Let's stop here and look at that word "choice". The Oxford Dictionary defines it as an act of choosing between two or more possibilities. Should I wear this dress or that one? Should the kids go to this school or that one? Should we buy this car or that one? Should I have an abortion or ...
The authors of this bill would no doubt call themselves pro-choice, but the document gives no avenue whatsoever for ensuring women like you and I have all the options made available in order to make a truly informed choice about their body, and let's not forget the life of the child already developing within. The child with a heartbeat at just 28 days from conception.
Often I hear arguments about the choice of the woman to do what she wants with her body. But there are other choices hobbled in this bill.
The choice of the child to live. What child doesn't want to live? Where are all the pro-choicers whose lives are so insufferable, they wish they had been aborted instead of being given the opportunity to live?

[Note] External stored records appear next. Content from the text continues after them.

/-- The register space and the tint file of the three parts. -/
def regsOf (m0 m1 m2 : Image) (old : Regs) : Regs :=
  { old with
    gran := sparse 1280 0 fun g => BitVec.ofNat 8192 (m1.get (0x40 + 1024 * g) 1024)
    tag := sparse 1280 0 fun g => BitVec.ofNat 16 (m1.get (0x140040 + 2 * g) 2)
    ofile := tabulate 16 fun k => BitVec.ofNat 8192 (m0.get (0x2000 + 1024 * k) 1024)
    view := tabulate 8 fun k =>
      (m0 (0xB88 + 16 * k) &&& viewMask 1) ++ (m0 (0xB80 + 16 * k) &&& viewMask 0)
    mask := tabulate 8 m0.mask
    group := sparse 512 {} fun k =>
      { codes := BitVec.ofNat 256 (m2.get (0x40 + 32 * k) 32), gen := BitVec.ofNat 6 (m2.get (0x4040 + k) 1)
        count := BitVec.ofNat 11 (m2.get (0x4240 + 2 * k) 2) }
    free := (List.range (min (m2.get 0x4640 2) 512)).map fun k => m2.get (0x4642 + 2 * k) 2
    ovf := tabulate 12 fun k => BitVec.ofNat 16 (m0.get (0x2D000 + 4 * k) 2)
    nan := tabulate 12 fun k => BitVec.ofNat 16 (m0.get (0x2D002 + 4 * k) 2) }

/-- The core that the three parts give, over the core that is frozen: everything but the translations made again and the binding of
unequal stamps. -/
def Core.ofParts (old : Core) (m0 m1 m2 : Image) : Core :=
  let sq := m0.sq old.sq
  let priv := sq.trap.status.priv
  let ce := 0x17000 + 0x3000
  let xe := 0x17000 + 0x4000
  let order := (List.range 16).map fun k => m0.get (ce + 0x410 + k) 1
  let me := 0x17000 + 0x2000
  { old with
    sq := sq
    ae := { m0.eng .ae priv with waiters := old.ae.waiters }, ve := { m0.eng .ve priv with waiters := old.ve.waiters }
    me := { m0.eng .me priv with waiters := old.me.waiters }, ce := { m0.eng .ce priv with waiters := old.ce.waiters }
    xe := { m0.eng .xe priv with waiters := old.xe.waiters }
    tok := tabulate 36 fun k => { present := m0.get (0x1C000 + 2 * k) 1, reserved := m0.get (0x1C001 + 2 * k) 1 }
    outq := tabulate 36 fun k =>
      (List.range (min (m0.get (0x1C100 + 0x100 * k) 1) 16)).map fun j => m0 (0x1C180 + 0x100 * k + 8 * j)
    dq := tabulate 4 m0.dsQueue
    sqq := tabulate 2 fun k => m0.dsQueue (4 + k)
    regs := regsOf m0 m1 m2 old.regs
    vex := m0.ve
    loads := []
    seq := 48
    mex := { q := tabulate 8 fun k =>
      { addr := m0 (me + 0x40 + 16 * k), id := bits (m0 (me + 0x48 + 16 * k)).toNat 0 8, grow := (m0 (me + 0x48 + 16 * k)).getLsbD 8 } }
    rounds := m0.rounds ce
    roundOrder := order.filter (· < 16)
    hosting := m0.hosting xe old.sq.ctxid
    refusals := (List.range (min (m0.get (xe + 0x500) 2) 64)).map fun k =>
      let r := m0 (xe + 0x508 + 8 * k)
      (r, BitVec.ofNat 64 (seg r.toNat 56 8)) }

/-- A restore whose stamps differ rebuilds the binding state (R279). -/
def Regs.rebind (r : Regs) : Regs :=
  let tags := r.tag.map fun t => (t.1, if tagBound t.2 then mkTag 1 (tagGroup t.2) else t.2)
  let uses (k : Nat) : Nat := (tags.filter fun t => tagBound t.2 && tagGroup t.2 = k).length
  { r with
    tag := tags
    group := sparse 512 {} fun k => { codes := (r.groupAt k).codes, gen := 0, count := BitVec.ofNat 11 (uses k) }
    free := (List.range 512).filter fun k => uses k = 0 }

end Sys2Proof.Machine
end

The choice of adoption. Real choice, not subtly dissuading mothers from gifting their children for adoption and making it almost impossible to adopt.
The choice of the medical practitioner to exercise their moral conviction and say no. The bill threatens such professionals with a hefty $65,000 fine if they fail to refer their patient to a practitioner who does not have a conscientious objection to terminations.
The choice of peaceful protest. Again, a hefty fine for anyone who holds a sign or prays quietly within 150 metres of an abortion clinic. So much for free speech.
The choice of accessing specialised, independent counselling is not addressed in the bill. One would assume it blindly accepts that the abortion provider would supply such support - conflict of interest much? How can an abortion clinic that only makes money when a woman has an abortion give complete, unbiased counselling to women pre and post- termination?
As Germaine Greer, the modern mother of feminism, has said, abortion is the last in a long line of non-choices.
She elaborates in her book The Whole Woman (Doubleday, 1999), shining light on the wrestle between a woman's right to undergo invasive procedures to terminate unwanted pregnancies and her duty to sort the situation out.
The crowning insult is that this ideal is represented to her as some kind of a privilege. Her sad and onerous duty is garbed in the rhetoric of a civil right. Life is the privilege.
Sure, the unexpected happens. But wrapped within that bundle of inconvenience, financial strain and heartache is a precious, valuable life, regardless of gender, race, creed, disability or circumstances of conception.
Women experiencing unplanned pregnancy also deserve unplanned joy (Patricia Heaton, actor and spokeswoman for Feminists for Life).